(ACTIVITY) Could you extract every entry below and reproduce it exactly?

[Stored items]
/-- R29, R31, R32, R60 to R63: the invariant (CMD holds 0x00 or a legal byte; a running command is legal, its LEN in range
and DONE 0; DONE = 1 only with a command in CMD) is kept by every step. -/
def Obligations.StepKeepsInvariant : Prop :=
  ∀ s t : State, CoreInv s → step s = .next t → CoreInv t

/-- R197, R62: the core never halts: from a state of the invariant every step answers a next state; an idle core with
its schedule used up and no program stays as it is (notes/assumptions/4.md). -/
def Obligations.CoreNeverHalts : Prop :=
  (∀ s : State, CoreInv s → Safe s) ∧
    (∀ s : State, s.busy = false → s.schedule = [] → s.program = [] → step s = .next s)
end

(SOLUTION FOR THIS TASK)
/-- R29, R31, R32, R60 to R63: the invariant (CMD holds 0x00 or a legal byte; a running command is legal, its LEN in range
and DONE 0; DONE = 1 only with a command in CMD) is kept by every step. -/
def Obligations.StepKeepsInvariant : Prop :=
  ∀ s t : State, CoreInv s → step s = .next t → CoreInv t

/-- R197, R62: the core never halts: from a state of the invariant every step answers a next state; an idle core with
its schedule used up and no program stays as it is (notes/assumptions/4.md). -/
def Obligations.CoreNeverHalts : Prop :=
  (∀ s : State, CoreInv s → Safe s) ∧
    (∀ s : State, s.busy = false → s.schedule = [] → s.program = [] → step s = .next s)
end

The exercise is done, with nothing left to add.